Getting credit for helping start rock & roll is nice and all, but the music business is a business, and it’s often a dirty business. Tragically, Bo knows this better than just about anyone else. Signing with Chess for what amounted to a “pay for play” contact, Bo saw little of the money his records made. It’s a familiar story among musicians of the past, particularly black musicians, and a sore point for Bo. He’s been involved in legal battles over royalties for the past two decades, and while he is admittedly a bit angry over being shafted, he simply wants the money he’s earned.

“You’d think the people who own my stuff now, and I’m not gonna name names, you’d think they’ll give me what I’m due,” he points out. “I’ve been in this business for 45 years, man, and I don’t expect to get it all back, but a little would be nice.

“I’ve been walked on royally, and I didn’t know there was so many dishonest people in this nation. You can get ripped off easier by a dude with a pen than a dude with a pistol.”

Still working at 71, Bo still has an ear tuned to the problems of America’s youth. He’s especially concerned with the urban situation, expressing his worries on tunes like “Kids Don’t Do It” with his grandson, Reese “Philosopher G” Mitchell, on Bo’s latest album, A Man Amongst Men . Bo feels a lot of parents have dropped the ball with their children, and should worry more about spending time with their kids than making money, and recent tragedies like Columbine and Pearl, Miss., bear it out.

“I wrote that song before that mess happened, so it goes to show you,” Bo says. “I’m sick of people sitting around the table just talking and not doing shit. It’s gotta stop, man, because I’m scared to go out in the street. I’m 71 and I ain’t takin’ no ass-whippin’. We’re a nation of hypocrites sometimes, and we should let a child be a child for the childhood years.

“Parents, rock & roll… but police your kids. You kick a little booty, that mess will stop.”

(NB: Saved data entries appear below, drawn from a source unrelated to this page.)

/-! ### modRegs -/

@[simp] theorem State.modRegs_tick (s : State) (h c : Nat) (f : Regs → Regs) : (s.modRegs h c f).tick = s.tick := rfl
@[simp] theorem State.modRegs_clock (s : State) (h c : Nat) (f : Regs → Regs) : (s.modRegs h c f).clock = s.clock := rfl
@[simp] theorem State.modRegs_gcyc (s : State) (h c : Nat) (f : Regs → Regs) : (s.modRegs h c f).gcyc = s.gcyc := rfl
@[simp] theorem State.modRegs_held (s : State) (h c : Nat) (f : Regs → Regs) : (s.modRegs h c f).held = s.held := rfl
@[simp] theorem State.modRegs_adjust (s : State) (h c : Nat) (f : Regs → Regs) : (s.modRegs h c f).adjust = s.adjust := rfl
@[simp] theorem State.modRegs_gcycSet (s : State) (h c : Nat) (f : Regs → Regs) : (s.modRegs h c f).gcycSet = s.gcycSet := rfl
@[simp] theorem State.modRegs_agenda (s : State) (h c : Nat) (f : Regs → Regs) : (s.modRegs h c f).agenda = s.agenda := rfl
@[simp] theorem State.modRegs_settled (s : State) (h c : Nat) (f : Regs → Regs) : (s.modRegs h c f).settled = s.settled := rfl
@[simp] theorem State.modRegs_inputs (s : State) (h c : Nat) (f : Regs → Regs) : (s.modRegs h c f).inputs = s.inputs := rfl
@[simp] theorem State.modRegs_mail (s : State) (h c : Nat) (f : Regs → Regs) : (s.modRegs h c f).mail = s.mail := rfl
@[simp] theorem State.modRegs_sent (s : State) (h c : Nat) (f : Regs → Regs) : (s.modRegs h c f).sent = s.sent := rfl
@[simp] theorem State.modRegs_ev (s : State) (h c : Nat) (f : Regs → Regs) : (s.modRegs h c f).ev = s.ev := rfl
@[simp] theorem State.modRegs_cur (s : State) (h c : Nat) (f : Regs → Regs) : (s.modRegs h c f).cur = s.cur := rfl
@[simp] theorem State.modRegs_latch (s : State) (h c : Nat) (f : Regs → Regs) : (s.modRegs h c f).latch = s.latch := rfl
@[simp] theorem State.modRegs_dev (s : State) (h c : Nat) (f : Regs → Regs) : (s.modRegs h c f).dev = s.dev := rfl
@[simp] theorem State.modRegs_devBad (s : State) (h c : Nat) (f : Regs → Regs) : (s.modRegs h c f).devBad = s.devBad := rfl
@[simp] theorem State.modRegs_calendar (s : State) (h c : Nat) (f : Regs → Regs) : (s.modRegs h c f).calendar = s.calendar := rfl
@[simp] theorem State.modRegs_runs (s : State) (h c : Nat) (f : Regs → Regs) : (s.modRegs h c f).runs = s.runs := rfl
@[simp] theorem State.modRegs_ctxs (s : State) (h c : Nat) (f : Regs → Regs) : (s.modRegs h c f).ctxs = s.ctxs := rfl
@[simp] theorem State.modRegs_binds (s : State) (h c : Nat) (f : Regs → Regs) : (s.modRegs h c f).binds = s.binds := rfl
@[simp] theorem State.modRegs_released (s : State) (h c : Nat) (f : Regs → Regs) : (s.modRegs h c f).released = s.released := rfl
@[simp] theorem State.modRegs_images (s : State) (h c : Nat) (f : Regs → Regs) : (s.modRegs h c f).images = s.images := rfl
@[simp] theorem State.modRegs_kept (s : State) (h c : Nat) (f : Regs → Regs) : (s.modRegs h c f).kept = s.kept := rfl
@[simp] theorem State.modRegs_cmds (s : State) (h c : Nat) (f : Regs → Regs) : (s.modRegs h c f).cmds = s.cmds := rfl
@[simp] theorem State.modRegs_calls (s : State) (h c : Nat) (f : Regs → Regs) : (s.modRegs h c f).calls = s.calls := rfl
@[simp] theorem State.modRegs_apertures (s : State) (h c : Nat) (f : Regs → Regs) : (s.modRegs h c f).apertures = s.apertures := rfl
@[simp] theorem State.modRegs_routes (s : State) (h c : Nat) (f : Regs → Regs) : (s.modRegs h c f).routes = s.routes := rfl
@[simp] theorem State.modRegs_aperturesWas (s : State) (h c : Nat) (f : Regs → Regs) : (s.modRegs h c f).aperturesWas = s.aperturesWas := rfl
@[simp] theorem State.modRegs_ports (s : State) (h c : Nat) (f : Regs → Regs) : (s.modRegs h c f).ports = s.ports := rfl
@[simp] theorem State.modRegs_plat (s : State) (h c : Nat) (f : Regs → Regs) : (s.modRegs h c f).plat = s.plat := rfl
@[simp] theorem State.modRegs_wclass (s : State) (h c : Nat) (f : Regs → Regs) : (s.modRegs h c f).wclass = s.wclass := rfl
@[simp] theorem State.modRegs_nextId (s : State) (h c : Nat) (f : Regs → Regs) : (s.modRegs h c f).nextId = s.nextId := rfl
@[simp] theorem State.modRegs_freeCount (s : State) (h c : Nat) (f : Regs → Regs) : (s.modRegs h c f).freeCount = s.freeCount := rfl

/-! ### modMe -/

@[simp] theorem State.modMe_tick (s : State) (f : Core → Core) : (s.modMe f).tick = s.tick := rfl
@[simp] theorem State.modMe_clock (s : State) (f : Core → Core) : (s.modMe f).clock = s.clock := rfl
@[simp] theorem State.modMe_gcyc (s : State) (f : Core → Core) : (s.modMe f).gcyc = s.gcyc := rfl
@[simp] theorem State.modMe_held (s : State) (f : Core → Core) : (s.modMe f).held = s.held := rfl
@[simp] theorem State.modMe_adjust (s : State) (f : Core → Core) : (s.modMe f).adjust = s.adjust := rfl
@[simp] theorem State.modMe_gcycSet (s : State) (f : Core → Core) : (s.modMe f).gcycSet = s.gcycSet := rfl
@[simp] theorem State.modMe_agenda (s : State) (f : Core → Core) : (s.modMe f).agenda = s.agenda := rfl
@[simp] theorem State.modMe_settled (s : State) (f : Core → Core) : (s.modMe f).settled = s.settled := rfl
@[simp] theorem State.modMe_inputs (s : State) (f : Core → Core) : (s.modMe f).inputs = s.inputs := rfl
@[simp] theorem State.modMe_mail (s : State) (f : Core → Core) : (s.modMe f).mail = s.mail := rfl
@[simp] theorem State.modMe_sent (s : State) (f : Core → Core) : (s.modMe f).sent = s.sent := rfl
@[simp] theorem State.modMe_ev (s : State) (f : Core → Core) : (s.modMe f).ev = s.ev := rfl
@[simp] theorem State.modMe_cur (s : State) (f : Core → Core) : (s.modMe f).cur = s.cur := rfl
@[simp] theorem State.modMe_latch (s : State) (f : Core → Core) : (s.modMe f).latch = s.latch := rfl
@[simp] theorem State.modMe_dev (s : State) (f : Core → Core) : (s.modMe f).dev = s.dev := rfl
@[simp] theorem State.modMe_devBad (s : State) (f : Core → Core) : (s.modMe f).devBad = s.devBad := rfl
@[simp] theorem State.modMe_calendar (s : State) (f : Core → Core) : (s.modMe f).calendar = s.calendar := rfl
@[simp] theorem State.modMe_runs (s : State) (f : Core → Core) : (s.modMe f).runs = s.runs := rfl
@[simp] theorem State.modMe_ctxs (s : State) (f : Core → Core) : (s.modMe f).ctxs = s.ctxs := rfl
@[simp] theorem State.modMe_binds (s : State) (f : Core → Core) : (s.modMe f).binds = s.binds := rfl
@[simp] theorem State.modMe_released (s : State) (f : Core → Core) : (s.modMe f).released = s.released := rfl
@[simp] theorem State.modMe_images (s : State) (f : Core → Core) : (s.modMe f).images = s.images := rfl
@[simp] theorem State.modMe_kept (s : State) (f : Core → Core) : (s.modMe f).kept = s.kept := rfl
@[simp] theorem State.modMe_cmds (s : State) (f : Core → Core) : (s.modMe f).cmds = s.cmds := rfl
@[simp] theorem State.modMe_calls (s : State) (f : Core → Core) : (s.modMe f).calls = s.calls := rfl
@[simp] theorem State.modMe_apertures (s : State) (f : Core → Core) : (s.modMe f).apertures = s.apertures := rfl
@[simp] theorem State.modMe_routes (s : State) (f : Core → Core) : (s.modMe f).routes = s.routes := rfl
@[simp] theorem State.modMe_aperturesWas (s : State) (f : Core → Core) : (s.modMe f).aperturesWas = s.aperturesWas := rfl
@[simp] theorem State.modMe_ports (s : State) (f : Core → Core) : (s.modMe f).ports = s.ports := rfl
@[simp] theorem State.modMe_plat (s : State) (f : Core → Core) : (s.modMe f).plat = s.plat := rfl
@[simp] theorem State.modMe_wclass (s : State) (f : Core → Core) : (s.modMe f).wclass = s.wclass := rfl
@[simp] theorem State.modMe_nextId (s : State) (f : Core → Core) : (s.modMe f).nextId = s.nextId := rfl
@[simp] theorem State.modMe_freeCount (s : State) (f : Core → Core) : (s.modMe f).freeCount = s.freeCount := rfl

/-! ### modR -/

@[simp] theorem State.modR_tick (s : State) (f : Regs → Regs) : (s.modR f).tick = s.tick := rfl
@[simp] theorem State.modR_clock (s : State) (f : Regs → Regs) : (s.modR f).clock = s.clock := rfl
@[simp] theorem State.modR_gcyc (s : State) (f : Regs → Regs) : (s.modR f).gcyc = s.gcyc := rfl
@[simp] theorem State.modR_held (s : State) (f : Regs → Regs) : (s.modR f).held = s.held := rfl
@[simp] theorem State.modR_adjust (s : State) (f : Regs → Regs) : (s.modR f).adjust = s.adjust := rfl
@[simp] theorem State.modR_gcycSet (s : State) (f : Regs → Regs) : (s.modR f).gcycSet = s.gcycSet := rfl
@[simp] theorem State.modR_agenda (s : State) (f : Regs → Regs) : (s.modR f).agenda = s.agenda := rfl
@[simp] theorem State.modR_settled (s : State) (f : Regs → Regs) : (s.modR f).settled = s.settled := rfl
@[simp] theorem State.modR_inputs (s : State) (f : Regs → Regs) : (s.modR f).inputs = s.inputs := rfl
@[simp] theorem State.modR_mail (s : State) (f : Regs → Regs) : (s.modR f).mail = s.mail := rfl
@[simp] theorem State.modR_sent (s : State) (f : Regs → Regs) : (s.modR f).sent = s.sent := rfl
@[simp] theorem State.modR_ev (s : State) (f : Regs → Regs) : (s.modR f).ev = s.ev := rfl
@[simp] theorem State.modR_cur (s : State) (f : Regs → Regs) : (s.modR f).cur = s.cur := rfl
@[simp] theorem State.modR_latch (s : State) (f : Regs → Regs) : (s.modR f).latch = s.latch := rfl
@[simp] theorem State.modR_dev (s : State) (f : Regs → Regs) : (s.modR f).dev = s.dev := rfl
@[simp] theorem State.modR_devBad (s : State) (f : Regs → Regs) : (s.modR f).devBad = s.devBad := rfl
@[simp] theorem State.modR_calendar (s : State) (f : Regs → Regs) : (s.modR f).calendar = s.calendar := rfl
@[simp] theorem State.modR_runs (s : State) (f : Regs → Regs) : (s.modR f).runs = s.runs := rfl
@[simp] theorem State.modR_ctxs (s : State) (f : Regs → Regs) : (s.modR f).ctxs = s.ctxs := rfl
@[simp] theorem State.modR_binds (s : State) (f : Regs → Regs) : (s.modR f).binds = s.binds := rfl
@[simp] theorem State.modR_released (s : State) (f : Regs → Regs) : (s.modR f).released = s.released := rfl
@[simp] theorem State.modR_images (s : State) (f : Regs → Regs) : (s.modR f).images = s.images := rfl
@[simp] theorem State.modR_kept (s : State) (f : Regs → Regs) : (s.modR f).kept = s.kept := rfl
@[simp] theorem State.modR_cmds (s : State) (f : Regs → Regs) : (s.modR f).cmds = s.cmds := rfl
@[simp] theorem State.modR_calls (s : State) (f : Regs → Regs) : (s.modR f).calls = s.calls := rfl
@[simp] theorem State.modR_apertures (s : State) (f : Regs → Regs) : (s.modR f).apertures = s.apertures := rfl
@[simp] theorem State.modR_routes (s : State) (f : Regs → Regs) : (s.modR f).routes = s.routes := rfl
@[simp] theorem State.modR_aperturesWas (s : State) (f : Regs → Regs) : (s.modR f).aperturesWas = s.aperturesWas := rfl
@[simp] theorem State.modR_ports (s : State) (f : Regs → Regs) : (s.modR f).ports = s.ports := rfl
@[simp] theorem State.modR_plat (s : State) (f : Regs → Regs) : (s.modR f).plat = s.plat := rfl
@[simp] theorem State.modR_wclass (s : State) (f : Regs → Regs) : (s.modR f).wclass = s.wclass := rfl
@[simp] theorem State.modR_nextId (s : State) (f : Regs → Regs) : (s.modR f).nextId = s.nextId := rfl
@[simp] theorem State.modR_freeCount (s : State) (f : Regs → Regs) : (s.modR f).freeCount = s.freeCount := rfl

/-! ### plan -/

@[simp] theorem State.plan_tick (s : State) (t p o : Nat) (a : Act) : (s.plan t p o a).tick = s.tick := rfl
@[simp] theorem State.plan_clock (s : State) (t p o : Nat) (a : Act) : (s.plan t p o a).clock = s.clock := rfl
@[simp] theorem State.plan_gcyc (s : State) (t p o : Nat) (a : Act) : (s.plan t p o a).gcyc = s.gcyc := rfl
@[simp] theorem State.plan_held (s : State) (t p o : Nat) (a : Act) : (s.plan t p o a).held = s.held := rfl
@[simp] theorem State.plan_adjust (s : State) (t p o : Nat) (a : Act) : (s.plan t p o a).adjust = s.adjust := rfl
@[simp] theorem State.plan_gcycSet (s : State) (t p o : Nat) (a : Act) : (s.plan t p o a).gcycSet = s.gcycSet := rfl
@[simp] theorem State.plan_settled (s : State) (t p o : Nat) (a : Act) : (s.plan t p o a).settled = s.settled := rfl
@[simp] theorem State.plan_inputs (s : State) (t p o : Nat) (a : Act) : (s.plan t p o a).inputs = s.inputs := rfl
@[simp] theorem State.plan_mail (s : State) (t p o : Nat) (a : Act) : (s.plan t p o a).mail = s.mail := rfl
@[simp] theorem State.plan_sent (s : State) (t p o : Nat) (a : Act) : (s.plan t p o a).sent = s.sent := rfl
@[simp] theorem State.plan_ev (s : State) (t p o : Nat) (a : Act) : (s.plan t p o a).ev = s.ev := rfl
@[simp] theorem State.plan_cur (s : State) (t p o : Nat) (a : Act) : (s.plan t p o a).cur = s.cur := rfl
@[simp] theorem State.plan_latch (s : State) (t p o : Nat) (a : Act) : (s.plan t p o a).latch = s.latch := rfl
@[simp] theorem State.plan_herds (s : State) (t p o : Nat) (a : Act) : (s.plan t p o a).herds = s.herds := rfl
@[simp] theorem State.plan_dev (s : State) (t p o : Nat) (a : Act) : (s.plan t p o a).dev = s.dev := rfl
@[simp] theorem State.plan_devBad (s : State) (t p o : Nat) (a : Act) : (s.plan t p o a).devBad = s.devBad := rfl
@[simp] theorem State.plan_calendar (s : State) (t p o : Nat) (a : Act) : (s.plan t p o a).calendar = s.calendar := rfl
@[simp] theorem State.plan_runs (s : State) (t p o : Nat) (a : Act) : (s.plan t p o a).runs = s.runs := rfl
@[simp] theorem State.plan_ctxs (s : State) (t p o : Nat) (a : Act) : (s.plan t p o a).ctxs = s.ctxs := rfl
@[simp] theorem State.plan_binds (s : State) (t p o : Nat) (a : Act) : (s.plan t p o a).binds = s.binds := rfl
@[simp] theorem State.plan_released (s : State) (t p o : Nat) (a : Act) : (s.plan t p o a).released = s.released := rfl
@[simp] theorem State.plan_images (s : State) (t p o : Nat) (a : Act) : (s.plan t p o a).images = s.images := rfl
@[simp] theorem State.plan_kept (s : State) (t p o : Nat) (a : Act) : (s.plan t p o a).kept = s.kept := rfl
@[simp] theorem State.plan_cmds (s : State) (t p o : Nat) (a : Act) : (s.plan t p o a).cmds = s.cmds := rfl
@[simp] theorem State.plan_calls (s : State) (t p o : Nat) (a : Act) : (s.plan t p o a).calls = s.calls := rfl
@[simp] theorem State.plan_apertures (s : State) (t p o : Nat) (a : Act) : (s.plan t p o a).apertures = s.apertures := rfl
@[simp] theorem State.plan_routes (s : State) (t p o : Nat) (a : Act) : (s.plan t p o a).routes = s.routes := rfl
@[simp] theorem State.plan_aperturesWas (s : State) (t p o : Nat) (a : Act) : (s.plan t p o a).aperturesWas = s.aperturesWas := rfl
@[simp] theorem State.plan_ports (s : State) (t p o : Nat) (a : Act) : (s.plan t p o a).ports = s.ports := rfl
@[simp] theorem State.plan_plat (s : State) (t p o : Nat) (a : Act) : (s.plan t p o a).plat = s.plat := rfl
@[simp] theorem State.plan_wclass (s : State) (t p o : Nat) (a : Act) : (s.plan t p o a).wclass = s.wclass := rfl
@[simp] theorem State.plan_nextId (s : State) (t p o : Nat) (a : Act) : (s.plan t p o a).nextId = s.nextId := rfl
@[simp] theorem State.plan_freeCount (s : State) (t p o : Nat) (a : Act) : (s.plan t p o a).freeCount = s.freeCount := rfl
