theorem pmov (d : BitVec 3) (a : BitVec 3) : Statement (.pmov d a) := by
  intro _ pos g
  show Fits (hAppend (hAppend (hAppend (hAppend (hAppend pos g) 52#9) d) a) 0#12) _
  refine ⟨⟨.pmov d a, 0xFFF#32, 0x0#32, 0x0#32⟩, ?_, rfl, ?_, ?_⟩
  · rw [rowOf_Pred (by simp (disch := decide) only [BitVec.extractLsb'_append_eq_of_add_le, BitVec.extractLsb'_append_eq_of_le]; rfl)]
    unfold rowPred
    rw [show (hAppend (hAppend (hAppend (hAppend (hAppend pos g) 52#9) d) a) 0#12).extractLsb' 18 4 = 4#4 from by simp (disch := decide) only [BitVec.extractLsb'_append_eq_of_add_le, BitVec.extractLsb'_append_eq_of_le]; rfl]
    show plainPred _ _ = _
    rw [plainPred_zero (by simp (disch := decide) only [BitVec.extractLsb'_append_eq_of_add_le, BitVec.extractLsb'_append_eq_of_le]; rfl)]
    simp (disch := decide) only [BitVec.extractLsb'_append_eq_of_add_le, BitVec.extractLsb'_append_eq_of_le]
    simp
  · exact BitVec.and_zero
  · exact and_mask (m := (hAppend 0#20 4095#12)) (m' := 0xFFF#32) (v' := 0x0#32) (by decide) (@and_app 20 12 _ _ _ _ _ (0#12) BitVec.and_zero rfl)

theorem vany (d : BitVec 3) (a : BitVec 3) (b : BitVec 3) : Statement (.vany d a b) := by
  intro _ pos g
  show Fits (hAppend (hAppend (hAppend (hAppend (hAppend (hAppend pos g) 53#9) d) a) b) 0#9) _
  refine ⟨⟨.vany d a b, 0x1FF#32, 0x0#32, 0x0#32⟩, ?_, rfl, ?_, ?_⟩
  · rw [rowOf_Pred (by simp (disch := decide) only [BitVec.extractLsb'_append_eq_of_add_le, BitVec.extractLsb'_append_eq_of_le]; rfl)]
    unfold rowPred
    rw [show (hAppend (hAppend (hAppend (hAppend (hAppend (hAppend pos g) 53#9) d) a) b) 0#9).extractLsb' 18 4 = 5#4 from by simp (disch := decide) only [BitVec.extractLsb'_append_eq_of_add_le, BitVec.extractLsb'_append_eq_of_le]; rfl]
    show plainPred _ _ = _
    rw [plainPred_zero (by simp (disch := decide) only [BitVec.extractLsb'_append_eq_of_add_le, BitVec.extractLsb'_append_eq_of_le]; rfl)]
    simp (disch := decide) only [BitVec.extractLsb'_append_eq_of_add_le, BitVec.extractLsb'_append_eq_of_le]
    simp
  · exact BitVec.and_zero
  · exact and_mask (m := (hAppend 0#23 511#9)) (m' := 0x1FF#32) (v' := 0x0#32) (by decide) (@and_app 23 9 _ _ _ _ _ (0#9) BitVec.and_zero rfl)

theorem vall (d : BitVec 3) (a : BitVec 3) (b : BitVec 3) : Statement (.vall d a b) := by
  intro _ pos g
  show Fits (hAppend (hAppend (hAppend (hAppend (hAppend (hAppend pos g) 54#9) d) a) b) 0#9) _
  refine ⟨⟨.vall d a b, 0x1FF#32, 0x0#32, 0x0#32⟩, ?_, rfl, ?_, ?_⟩
  · rw [rowOf_Pred (by simp (disch := decide) only [BitVec.extractLsb'_append_eq_of_add_le, BitVec.extractLsb'_append_eq_of_le]; rfl)]
    unfold rowPred
    rw [show (hAppend (hAppend (hAppend (hAppend (hAppend (hAppend pos g) 54#9) d) a) b) 0#9).extractLsb' 18 4 = 6#4 from by simp (disch := decide) only [BitVec.extractLsb'_append_eq_of_add_le, BitVec.extractLsb'_append_eq_of_le]; rfl]
    show plainPred _ _ = _
    rw [plainPred_zero (by simp (disch := decide) only [BitVec.extractLsb'_append_eq_of_add_le, BitVec.extractLsb'_append_eq_of_le]; rfl)]
    simp (disch := decide) only [BitVec.extractLsb'_append_eq_of_add_le, BitVec.extractLsb'_append_eq_of_le]
    simp
  · exact BitVec.and_zero
  · exact and_mask (m := (hAppend 0#23 511#9)) (m' := 0x1FF#32) (v' := 0x0#32) (by decide) (@and_app 23 9 _ _ _ _ _ (0#9) BitVec.and_zero rfl)

theorem pfirst (d : BitVec 3) (a : BitVec 3) (b : BitVec 3) (e : BitVec 2) : Statement (.pfirst d a b e) := by
  intro _ pos g
  show Fits (hAppend (hAppend (hAppend (hAppend (hAppend (hAppend (hAppend (hAppend pos g) 55#9) d) a) b) 0#5) e) 0#2) _
  refine ⟨⟨.pfirst d a b e, 0x1F3#32, 0x0#32, 0x0#32⟩, ?_, rfl, ?_, ?_⟩
  · rw [rowOf_Pred (by simp (disch := decide) only [BitVec.extractLsb'_append_eq_of_add_le, BitVec.extractLsb'_append_eq_of_le]; rfl)]
    unfold rowPred
    rw [show (hAppend (hAppend (hAppend (hAppend (hAppend (hAppend (hAppend (hAppend pos g) 55#9) d) a) b) 0#5) e) 0#2).extractLsb' 18 4 = 7#4 from by simp (disch := decide) only [BitVec.extractLsb'_append_eq_of_add_le, BitVec.extractLsb'_append_eq_of_le]; rfl]
    show Except.ok _ = _
    simp (disch := decide) only [BitVec.extractLsb'_append_eq_of_add_le, BitVec.extractLsb'_append_eq_of_le]
    simp
  · exact BitVec.and_zero
  · exact and_mask (m := (hAppend (hAppend (hAppend 0#23 31#5) 0#2) 3#2)) (m' := 0x1F3#32) (v' := 0x0#32) (by decide) (@and_app 30 2 _ _ _ _ _ (0#2) (@and_app 28 2 _ _ _ _ _ (0#2) (@and_app 23 5 _ _ _ _ _ (0#5) BitVec.and_zero rfl) BitVec.and_zero) rfl)

theorem pcnt (a : BitVec 3) (b : BitVec 3) (d : BitVec 5) (e : BitVec 2) : Statement (.pcnt a b d e) := by
  intro _ pos g
  show Fits (hAppend (hAppend (hAppend (hAppend (hAppend (hAppend (hAppend pos g) 448#12) a) b) d) e) 0#2) _
  refine ⟨⟨.pcnt a b d e, 0x38003#32, 0x0#32, 0x0#32⟩, ?_, rfl, ?_, ?_⟩
  · rw [rowOf_Pred (by simp (disch := decide) only [BitVec.extractLsb'_append_eq_of_add_le, BitVec.extractLsb'_append_eq_of_le]; rfl)]
    unfold rowPred
    rw [show (hAppend (hAppend (hAppend (hAppend (hAppend (hAppend (hAppend pos g) 448#12) a) b) d) e) 0#2).extractLsb' 18 4 = 8#4 from by simp (disch := decide) only [BitVec.extractLsb'_append_eq_of_add_le, BitVec.extractLsb'_append_eq_of_le]; rfl]
    show Except.ok _ = _
    simp (disch := decide) only [BitVec.extractLsb'_append_eq_of_add_le, BitVec.extractLsb'_append_eq_of_le]
    simp
  · exact BitVec.and_zero
  · exact and_mask (m := (hAppend (hAppend (hAppend (hAppend (hAppend (hAppend 0#5 7#12) 0#3) 0#3) 0#5) 0#2) 3#2)) (m' := 0x38003#32) (v' := 0x0#32) (by decide) (@and_app 30 2 _ _ _ _ _ (0#2) (@and_app 28 2 _ _ _ _ _ (0#2) (@and_app 23 5 _ _ _ _ _ (0#5) (@and_app 20 3 _ _ _ _ _ (0#3) (@and_app 17 3 _ _ _ _ _ (0#3) (@and_app 5 12 _ _ _ _ _ (0#12) BitVec.and_zero rfl) BitVec.and_zero) BitVec.and_zero) BitVec.and_zero) BitVec.and_zero) rfl)

theorem add (d : BitVec 5) (a : BitVec 5) (b : BitVec 5) (v : BitVec 2) : Statement (.add d a b v) := by
  intro _ pos g
  show Fits (hAppend (hAppend (hAppend (hAppend (hAppend (hAppend (hAppend pos g) 64#9) d) a) b) 0#1) v) _
  refine ⟨⟨.add d a b v, 0x4#32, 0x0#32, 0x0#32⟩, ?_, rfl, ?_, ?_⟩
  · rw [rowOf_Int (by simp (disch := decide) only [BitVec.extractLsb'_append_eq_of_add_le, BitVec.extractLsb'_append_eq_of_le]; rfl)]
    unfold rowInt
    rw [show (hAppend (hAppend (hAppend (hAppend (hAppend (hAppend (hAppend pos g) 64#9) d) a) b) 0#1) v).extractLsb' 18 4 = 0#4 from by simp (disch := decide) only [BitVec.extractLsb'_append_eq_of_add_le, BitVec.extractLsb'_append_eq_of_le]; rfl]
    show Except.ok _ = _
    simp (disch := decide) only [BitVec.extractLsb'_append_eq_of_add_le, BitVec.extractLsb'_append_eq_of_le]
    simp
  · exact BitVec.and_zero
  · exact and_mask (m := (hAppend (hAppend 0#29 1#1) 0#2)) (m' := 0x4#32) (v' := 0x0#32) (by decide) (@and_app 30 2 _ _ _ _ _ (0#2) (@and_app 29 1 _ _ _ _ _ (0#1) BitVec.and_zero rfl) BitVec.and_zero)

theorem sub (d : BitVec 5) (a : BitVec 5) (b : BitVec 5) (v : BitVec 2) : Statement (.sub d a b v) := by
  intro _ pos g
  show Fits (hAppend (hAppend (hAppend (hAppend (hAppend (hAppend (hAppend pos g) 65#9) d) a) b) 0#1) v) _
  refine ⟨⟨.sub d a b v, 0x4#32, 0x0#32, 0x0#32⟩, ?_, rfl, ?_, ?_⟩
  · rw [rowOf_Int (by simp (disch := decide) only [BitVec.extractLsb'_append_eq_of_add_le, BitVec.extractLsb'_append_eq_of_le]; rfl)]
    unfold rowInt
    rw [show (hAppend (hAppend (hAppend (hAppend (hAppend (hAppend (hAppend pos g) 65#9) d) a) b) 0#1) v).extractLsb' 18 4 = 1#4 from by simp (disch := decide) only [BitVec.extractLsb'_append_eq_of_add_le, BitVec.extractLsb'_append_eq_of_le]; rfl]
    show Except.ok _ = _
    simp (disch := decide) only [BitVec.extractLsb'_append_eq_of_add_le, BitVec.extractLsb'_append_eq_of_le]
    simp
  · exact BitVec.and_zero
  · exact and_mask (m := (hAppend (hAppend 0#29 1#1) 0#2)) (m' := 0x4#32) (v' := 0x0#32) (by decide) (@and_app 30 2 _ _ _ _ _ (0#2) (@and_app 29 1 _ _ _ _ _ (0#1) BitVec.and_zero rfl) BitVec.and_zero)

Still and all, despite all the legal problems, lack of credit, and just the hardships of nearly 45 years in the rock & roll business, Bo Diddley is pleased with what all he’s accomplished. No modern rock & roller worth his or her guitar strings can ignore the debt they owe Bo Diddley, and he’s not planning on slowing down anytime soon. At work on a new album, tentatively titled Right Off the Top of My Head , Bo will take that mammoth beat from the start of this new millennium and beyond.

“Oh, hell yeah, I’m very happy with what I’ve accomplished,” he states. “I love all my fans, the ones that know me. I’m gonna keep on doing it. I work all the time, and “right off the top of my head” is how my mind runs when I’m doing a song. I can come up with a song in two minutes, just to show people I’m still thinking.”